2“Adam Raised a Cain” being the obvious exception to this rule, but even here, Bruce’s screaming evocation of emotional chaos serves a distinct purpose in the song’s narrative.
3Bruce didn’t get around to reading John Steinbeck’s original 1939 novel until he met the author’s widow many years later.
4Seguso admits that he was also drinking more than usual that winter, and thus landing in some regrettable situations, none of which helped his case around Holmdel.
5Which Bruce had written thinking he might pitch the song to his boyhood hero as a possible new single.
6Coaching mixer Chuck Plotkin on how the song should sound, Bruce described a movie scene showing two young lovers sharing a picnic in a sunlit park. The sun would be shining, the grass would be emerald, the ducks paddled across the pond before them. Then the camera would zoom out to reveal, just behind them, a human corpse lying in the bushes behind them. Aiieee! “This song,” Bruce told Plotkin, “is the dead body.”
Chapter 16
1Following a monthslong mixing session that again cycled through confidence, frustration, gloom, anguish, and then surrender, before a nearly panicked Landau called Los Angeles–based producer Chuck Plotkin and told him “The album won’t mix!” Sitting at the panel a day or two later, Plotkin queued up “Prove It All Night,” listened to Bruce chatter about how screwed up the song was, and how maybe only a new guitar solo could fix it, and then waved him aside. “Look, we’ll push some buttons and move some levers, and it’s not gonna be hard.” Two hours later Bruce and Landau were so happy wi
th what they heard that Plotkin became a pillar of a Springsteen-Landau-Plotkin-Toby Scott (Bruce’s chief engineer) team that remained more or less in place until 2001.

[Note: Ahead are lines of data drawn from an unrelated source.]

/-- What `dramChannelTrainingLossEff` may change. -/
theorem dramChannelTrainingLossEff_only (channel : Fin 8) (s : State) :
    Only [.out, .gen, .he, .ctl, .cmds, .fs, .mx, .mm,
    .bp, .me, .tw, .dg, .mg, .fi, .prov, .reg Reg.GEN_DRAIN.ACTIVE, .reg Reg.QE_CQFULL.COUNT, .reg Reg.BP_ERRBUF.INDEX,
    .reg Reg.BP_ERRBUF.OWNER, .reg Reg.BP_ERRBUF.CAUSE, .reg Reg.BP_ERR.REVOKE, .reg Reg.MG_LOGSTAT.DROPPED,
    .reg Reg.MG_ERR.LOGDROP, .reg Reg.FI_ARM.ARMED, .reg Reg.FI_ARM.DCAUSE, .reg Reg.FI_GF.EN, .reg Reg.FI_FL.EN,
    .reg Reg.FI_PCIE.EN] s (dramChannelTrainingLossEff channel s) := by
  unfold dramChannelTrainingLossEff
  repeat' first
    | intro _
    | with_reducible assumption
    | with_reducible exact Only.refl _ _
    | (extract_lets +onlyGivenNames x; refine Only.cut x ?_ (fun _ => ?_); unfold x; clear x; rotate_left; clear_value x)
    | (extract_lets +onlyGivenNames x; refine Only.cut2 x ?_ (fun _ => ?_); unfold x; clear x; rotate_left; clear_value x)
    | (extract_lets +onlyGivenNames x; clear_value x)
    | with_reducible apply Only.ite
    | fail_if_no_progress (with_reducible apply Only.upd_me; decide +kernel)
    | (with_reducible apply Only.step (fatalFault_only ..); exact .of (by decide +kernel))
    | with_reducible apply_assumption -exfalso -symm
    | split
    | dsimp only

/-- What `execDramChannelTrainingLoss` may change. -/
theorem execDramChannelTrainingLoss_only (channel : Fin 8) (s : State) :
    ∃ t,
    execDramChannelTrainingLoss channel s = .next t ∧ Only [.out, .gen, .he, .ctl, .cmds, .fs, .mx, .mm, .bp, .me, .tw, .dg,
    .mg, .fi, .prov, .reg Reg.GEN_DRAIN.ACTIVE, .reg Reg.QE_CQFULL.COUNT, .reg Reg.BP_ERRBUF.INDEX, .reg Reg.BP_ERRBUF.OWNER,
    .reg Reg.BP_ERRBUF.CAUSE, .reg Reg.BP_ERR.REVOKE, .reg Reg.MG_LOGSTAT.DROPPED, .reg Reg.MG_ERR.LOGDROP,
    .reg Reg.FI_ARM.ARMED, .reg Reg.FI_ARM.DCAUSE, .reg Reg.FI_GF.EN, .reg Reg.FI_FL.EN, .reg Reg.FI_PCIE.EN] s t := by
  unfold execDramChannelTrainingLoss
  refine ⟨_, rfl, ?_⟩
  repeat' first
    | intro _
    | with_reducible assumption
    | with_reducible exact Only.refl _ _
    | (with_reducible apply Only.step (dramChannelTrainingLossEff_only ..); exact .of (by decide +kernel))
    | with_reducible apply_assumption -exfalso -symm
    | split
    | dsimp only

end Sys2Proof.Machine
end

2The album went through a variety of alternate titles, including (jokingly) Viva Las Vegas, an idea that got started when Bruce led the band on a jammed version of the old Elvis tune and Landau imagined a cover illustration showing Bruce’s name on the old International Hotel’s marquee, with the rest of the Vegas strip reduced to a ghost town. A more serious option, Badlands, bit the dust when former Asbury musician Billy Chinnock (by then relocated in Maine) turned up with an album and single called Badlands too. Knowing that Chinnock was close to Garry Tallent, Bruce blamed his bass player for tipping the name to the other musician. Tallent swears he did no such thing. “I said, ‘Maybe he saw the same Martin Sheen movie you did!’” Tallent says. Bruce didn’t, and apparently still doesn’t, buy it. Tallent: “He says, ‘Say what you will, but I know that you did it.’ And I say, ‘Believe what you want, but I still didn’t do it.’”
3“It was perfectly obvious that I was granted a great deal of access,” Marsh writes. “It was, or should be, perfectly obvious that any writer given that access is a ‘friend’ of the person being written about, or perceived as one.” Still, in later books and articles, Marsh was careful to acknowledge his connections to Bruce and company.